Indian Applicability and author perspectives

1. Early Salvage De-escalation

• In patients presenting with PSA ≤0.5 ng/mL:
  1. Avoiding HT spares financial toxicity.
  2. Avoids metabolic and cardiovascular complications in a population with rising comorbidity (DM, HTN, IHD, dyslipidemia) burden.
  3. Provides strong evidence for de-intensification.
• Late Presenters: In India, salvage RT is often delivered at higher PSA levels due to delayed detection. In that subset of patients with PSA >1 ng/mL, the survival benefit is clear. An NNT of 12–22 is clinically meaningful in a high-volume practice. POSEIDON offers evidence-based actionable thresholds.
• PSMA PET Divide: In urban centers with PSMA PET access, PSA-based thresholds may not be as relevant. However, a PSA of >0.5 ng/mL with negative PSMA PET provides challenges in interpretation and may warrant erring on the cautious side of providing HT.
  In rural settings without access to PSMA PET, POSEIDON thresholds remain highly practical.
• Bicalutamide - Friend or Foe?: While viewed as outdated in the West, bicalutamide remains affordable and accessible in India to a large subset of our population. The fact that survival benefit emerged at higher PSA using this inexpensive drug supports cost-conscious practice to patients without access to expensive GnRH analogues.
• Duration and Cost Efficiency: The lack of OS difference between short-term and long-term HT (p interaction 0.25) supports the adoption of a 6-month regimens in most salvage patients, which provides 75% cost reduction compared to 24-month therapy.
  We must also remember that patients with more adverse risk features and elevated PSA levels are generally enrolled in PORT trials which have long-term hormonal therapy.

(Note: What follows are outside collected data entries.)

-- ==== Sys2Proof/Machine/ExecCounters.lean ====
section
/-!
DEFINITION. The meanings of the commands of counters, the sampler and credit (chapters 3, 20).
-/

namespace Sys2Proof.Machine

/-- RING_SLOT_ARRIVAL (R62): A counter ring slot arrives at ring-in and is checked and applied to its counter by mode, or discarded and counted. -/
def execRingSlotArrival (slot : W64) (s : State) : Host.Outcome State Fault Refusal :=
  onRing (fun l => l.slotArrival slot) s

/-- STOP_INCREMENT (R418): A source presents an increment or gauge value to its ring stop, which accumulates it for a later free slot. -/
def execStopIncrement (base : BitVec 14) (src : Fin 64) (inc : W16) (gauge : Option W32) (s : State) : Host.Outcome State Fault Refusal :=
  onRing (fun l => l.stopIncrement base.toNat src inc.toNat gauge) s

/-- STOP_BYPASS (R418): Raising stop_byp makes a ring stop pass slots unchanged and drop its accumulators. -/
def execStopBypass (base : BitVec 14) (byp : Bool) (s : State) : Host.Outcome State Fault Refusal :=
  onRing (fun l => l.stopBypass base.toNat byp) s

/-- HELD_SLOT_READ (R63): A held slot falls due L cycles after launch and the leaf performs its counter read, starting a latency measurement if the slot was lost. -/
def execHeldSlotRead (lost : Bool) (s : State) : Host.Outcome State Fault Refusal :=
  onRing (fun l => l.heldRead lost) s

/-- RING_CALIBRATE (R64): Writing SMP.CTL.cal launches a latency marker to measure the ring latency L. -/
def execRingCalibrate (s : State) : Host.Outcome State Fault Refusal :=
  onLeaf (fun l => (l.pageWritten 0x03).calibrate) s

/-- LATENCY_MARKER_RETURN (R64): The current latency marker returns, setting L and clearing any ring fault. -/
def execLatencyMarkerReturn (s : State) : Host.Outcome State Fault Refusal :=
  onLeaf (fun l => l.markerReturn) s

/-- RING_FAULT (R64): The latency marker has not returned after 65,536 cycles; the leaf declares a ring fault and writes a record. -/
def execRingFault (s : State) : Host.Outcome State Fault Refusal :=
  onLeaf (fun l => l.ringFault) s

/-- UNPRIVILEGED_COUNTER_ACCESS (R67): An unprivileged access to a privileged counter register returns zero or is ignored, is counted and writes a record. -/
def execUnprivilegedCounterAccess (s : State) : Host.Outcome State Fault Refusal :=
  onLeaf (fun l => l.unprivileged) s

/-- COUNTER_CAPTURE (R68): A write to CNT.IDX with clr clear requests a capture of the indexed counter through a held slot. -/
def execCounterCapture (auto : Bool) (n : BitVec 13) (s : State) : Host.Outcome State Fault Refusal :=
  onLeaf (fun l => (l.pageWritten 0x04).capture auto n.toNat) s

/-- CAPTURE_COMPLETE (R68): A requested capture completes, filling VAL and CAP and setting rdy. -/
def execCaptureComplete (s : State) : Host.Outcome State Fault Refusal :=
  onLeaf (fun l => l.captureComplete) s

/-- COUNTER_CLEAR (R68): A write to CNT.IDX with clr set clears the indexed counter and its overflow bit through one held slot. -/
def execCounterClear (auto : Bool) (n : BitVec 13) (s : State) : Host.Outcome State Fault Refusal :=
  onLeaf (fun l => (l.pageWritten 0x04).clearReq auto n.toNat) s

/-- CLRALL (R68): Writing 1 to CNT.CLRALL clears every counter using 8,192 held slots. -/
def execClrall (s : State) : Host.Outcome State Fault Refusal :=
  onLeaf (fun l => (l.pageWritten 0x04).clrAll) s

/-- CAP_H_AUTO_READ (R68): With IDX.auto set, reading CAP_H advances the index and requests the next capture. -/
def execCapHAutoRead (s : State) : Host.Outcome State Fault Refusal :=
  onLeaf (fun l => l.capHRead) s

/-- WINDOW_EDGE (R69): A bandwidth-window unit reaches a TB1 edge and publishes its byte count to LAST, sets valid and restarts. -/
def execWindowEdge (unit : Fin 64) (s : State) : Host.Outcome State Fault Refusal :=
  onLeaf (fun l => l.windowEdge unit) s

/-- SEL_SWAP (R70): Writing SEL.SWAP requests activation of a slot's editable selection bank at its next accepted mark. -/
def execSelSwap (slot : Fin 2) (s : State) : Host.Outcome State Fault Refusal :=
  onLeaf (fun l => l.selSwap slot) s

/-- SAMPLE_READ_COMPLETE (R74): The last feature of a sample read is read; baselines update, and the sample is decimated, withheld or built into a frame. -/
def execSampleReadComplete (s : State) : Host.Outcome State Fault Refusal :=
  onLeaf (fun l => l.sampleComplete) s

/-- CREDIT_MESSAGE (R83): A leaf receives a credit message, adds the grant and takes the level at the slot's next mark. -/
def execCreditMessage (slot : Fin 2) (level : BitVec 2) (grant : W16) (s : State) : Host.Outcome State Fault Refusal :=
  onLeaf (fun l => l.credit slot level.toNat grant.toNat) s

/-- CREDIT_RETURN (R84): The level-1 T build sends a credit message once 16 places are waiting or 1 ms after the first freed, setting the decimation level. -/
def execCreditReturn (ring : Fin 2048) (s : State) : Host.Outcome State Fault Refusal :=
  onTray (fun t => t.creditReturn ring) s

end Sys2Proof.Machine
end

Future Directions beyond PSA

Genomic tools such as PAM50 and Decipher may refine intensification decisions in the future, if accessible. The ongoing NRG GU006 trial (apalutamide) reflects this shift.

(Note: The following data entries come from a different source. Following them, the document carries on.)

-- ==== Sys2Proof/Machine/ExecPower.lean ====
section
/-!
DEFINITION. The meanings of the commands of the ladder, admission, supply, resets and temperature (chapters 17, 20).
-/

namespace Sys2Proof.Machine

/-- LADDER_STEP_END (R365): A warm-up ladder step ends and the next begins, moving the admission stage. -/
def execLadderStepEnd (b : Build) (flashOk : Bool) (crcOk : Bool) (fails : List (BitVec 13 × BitVec 17)) (chans : Byte) (s : State) : Host.Outcome State Fault Refusal :=
  onEither b (fun l => l.ladderStep flashOk crcOk) (fun t => t.ladderStep flashOk crcOk (groupFails fails) chans) s

/-- LADDER_STEP_OVERRAN (R365): A ladder step not ended by twice its end time holds the ladder and sets stuck. -/
def execLadderStepOverran (s : State) : Host.Outcome State Fault Refusal :=
  onTray (fun t => t.ladderOverran) s

/-- HELLO (R366): A parent receives a hello and admits, refuses or drops it by stage, tokens, limits and identity. -/
def execHello (p : Packet) (s : State) : Host.Outcome State Fault Refusal :=
  onTray (fun t => t.hello p) s

/-- TOKEN_REFILL (R366): Every millisecond each port's hello bucket refills to HRATE. -/
def execTokenRefill (s : State) : Host.Outcome State Fault Refusal :=
  onTray (fun t => t.tokenRefill 312500) s

/-- HELLO_RETRY (R367): A child's backoff wait expires and it sends another hello. -/
def execHelloRetry (b : Build) (s : State) : Host.Outcome State Fault Refusal :=
  onBlk b (fun u => u.helloRetry) s

/-- ACCEPT (R406): A child receives an accept, verifies it and takes the new link keys. -/
def execAccept (b : Build) (epoch : Byte) (peer : W32) (detail : Byte) (s : State) : Host.Outcome State Fault Refusal :=
  onBlk b (fun u => u.accept epoch peer detail.toNat) s

/-- HELLO_REFUSE (R366): A child receives a hello refusal and backs off. -/
def execHelloRefuse (b : Build) (s : State) : Host.Outcome State Fault Refusal :=
  onBlk b (fun u => u.helloRefused) s

/-- LINK_ENABLE (R368): Setting LNK.CTL.en after the PUF step makes the leaf send its first hello. -/
def execLinkEnable (s : State) : Host.Outcome State Fault Refusal :=
  onLeaf (fun l => (l.pageWritten 0x10).blk (fun u => u.lnkCtl (setBit (u.reg R.LNK_CTL) 31 true))) s

/-- KEEPALIVE (R376): KEEP microseconds after the last control message a keepalive is sent. -/
def execKeepalive (b : Build) (link : Byte) (s : State) : Host.Outcome State Fault Refusal :=
  onEither b (fun l => l.blk (fun u => u.keepalive 0)) (fun t => t.blk (fun u => u.keepalive link.toNat)) s

/-- SUPPLY_WARNING_START (R369): The supply code falls to WARNLV; the warning begins and flash work is held. -/
def execSupplyWarningStart (b : Build) (code : Byte) (rail : Byte) (s : State) : Host.Outcome State Fault Refusal :=
  onSupply b (fun l => l.supply code.toNat true) (fun t => t.supply code.toNat rail.toNat true) s

/-- SUPPLY_WARNING_END (R370): The code rises to WARNLV + HYST; flash work resumes and supply dip is written. -/
def execSupplyWarningEnd (b : Build) (code : Byte) (rail : Byte) (took : Bool) (s : State) : Host.Outcome State Fault Refusal :=
  onSupply b (fun l => l.supply code.toNat took) (fun t => t.supply code.toNat rail.toNat took) s

/-- SUPPLY_WARNING_LONG (R370): A warning active for WLONG writes supply warning long. -/
def execSupplyWarningLong (b : Build) (s : State) : Host.Outcome State Fault Refusal :=
  onPowered b (fun l => l.blk (fun u => u.warningLong)) (fun t => t.blk (fun u => u.warningLong)) s

/-- COLD_RESET (R373): Power-on, reset level, reset pin, clock loss or BLK.RST kind 1 take a cold reset. -/
def execColdReset (b : Build) (source : Byte) (s : State) : Host.Outcome State Fault Refusal :=
  onReset b (fun l => l.coldReset source.toNat) (fun t => t.coldReset source.toNat) s

/-- WARM_RESET (R373): rst_warm_n or BLK.RST kind 2 take a warm reset. -/
def execWarmReset (b : Build) (source : Byte) (s : State) : Host.Outcome State Fault Refusal :=
  onEither b (fun l => l.warmReset source.toNat) (fun t => t.warmReset source.toNat) s

/-- UNIT_RESET (R373): BLK.RST kind 3 resets every engine of the leaf. -/
def execUnitReset (s : State) : Host.Outcome State Fault Refusal :=
  onLeaf (fun l => l.unitReset) s

/-- LINK_RESET (R373): Link down, Ethernet link loss or PCI Express reset takes a link reset. -/
def execLinkReset (b : Build) (pci : Bool) (port : Fin 8) (s : State) : Host.Outcome State Fault Refusal :=
  onEither b (fun l => l.linkResetAll) (fun t => t.linkResetOf pci port) s

/-- RESET_RELEASE (R374): A held reset cause is released and the block starts its ladder. -/
def execResetRelease (b : Build) (taHash : BitVec 384) (taValid : Bool) (s : State) : Host.Outcome State Fault Refusal :=
  onRelease b (fun l => l.release taHash taValid) (fun t => t.release taHash taValid) s

/-- PARK (R377): PWR.CMD.park completes history work, holds flash and stops sampling for removal. -/
def execPark (b : Build) (s : State) : Host.Outcome State Fault Refusal :=
  onHostBlk b (fun u => u.park) s

/-- UNPARK (R377): PWR.CMD.unpark undoes a park. -/
def execUnpark (b : Build) (s : State) : Host.Outcome State Fault Refusal :=
  onHostBlk b (fun u => u.unpark.idnResume) s

/-- THERMAL_LIMIT (R435): TJ reaches TJHOT; the issue fraction is capped at 8/16 and thermal limit is written. -/
def execThermalLimit (tj : Byte) (sensor : Byte) (s : State) : Host.Outcome State Fault Refusal :=
  onSupply .tray id (fun t => t.junction tj.toNat sensor.toNat) s

/-- THERMAL_CLEAR (R435): TJ falls below TJHOT − 3 °C and the thermal cap lifts. -/
def execThermalClear (tj : Byte) (sensor : Byte) (s : State) : Host.Outcome State Fault Refusal :=
  onSupply .tray id (fun t => t.junction tj.toNat sensor.toNat) s

/-- THERMTRIP (R435): TJ reaches 115 °C; THERMTRIP_N falls and the T build holds in cold reset. -/
def execThermtrip (tj : Byte) (sensor : Byte) (s : State) : Host.Outcome State Fault Refusal :=
  onSupply .tray id (fun t => t.junction tj.toNat sensor.toNat) s

end Sys2Proof.Machine
end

For India, genomic testing remains unevenly available, but the unmet need for predictive biomarkers is clear.

Final Perspective

POSEIDON is less about intensifying therapy and more about selecting patient populations where safe de-escalation of treatment may be considered after shared decision-making. It provides a gradient from biochemical triggers to biological relevance. In resource-variable environments like India, this nuanced PSA-based framework provides both scientific rigor and economic realism.

The future will integrate PSMA PET and genomic classifiers, but until then, POSEIDON offers a pragmatic, evidence-based roadmap, especially valuable in systems where overtreatment can carry both biological and financial consequences.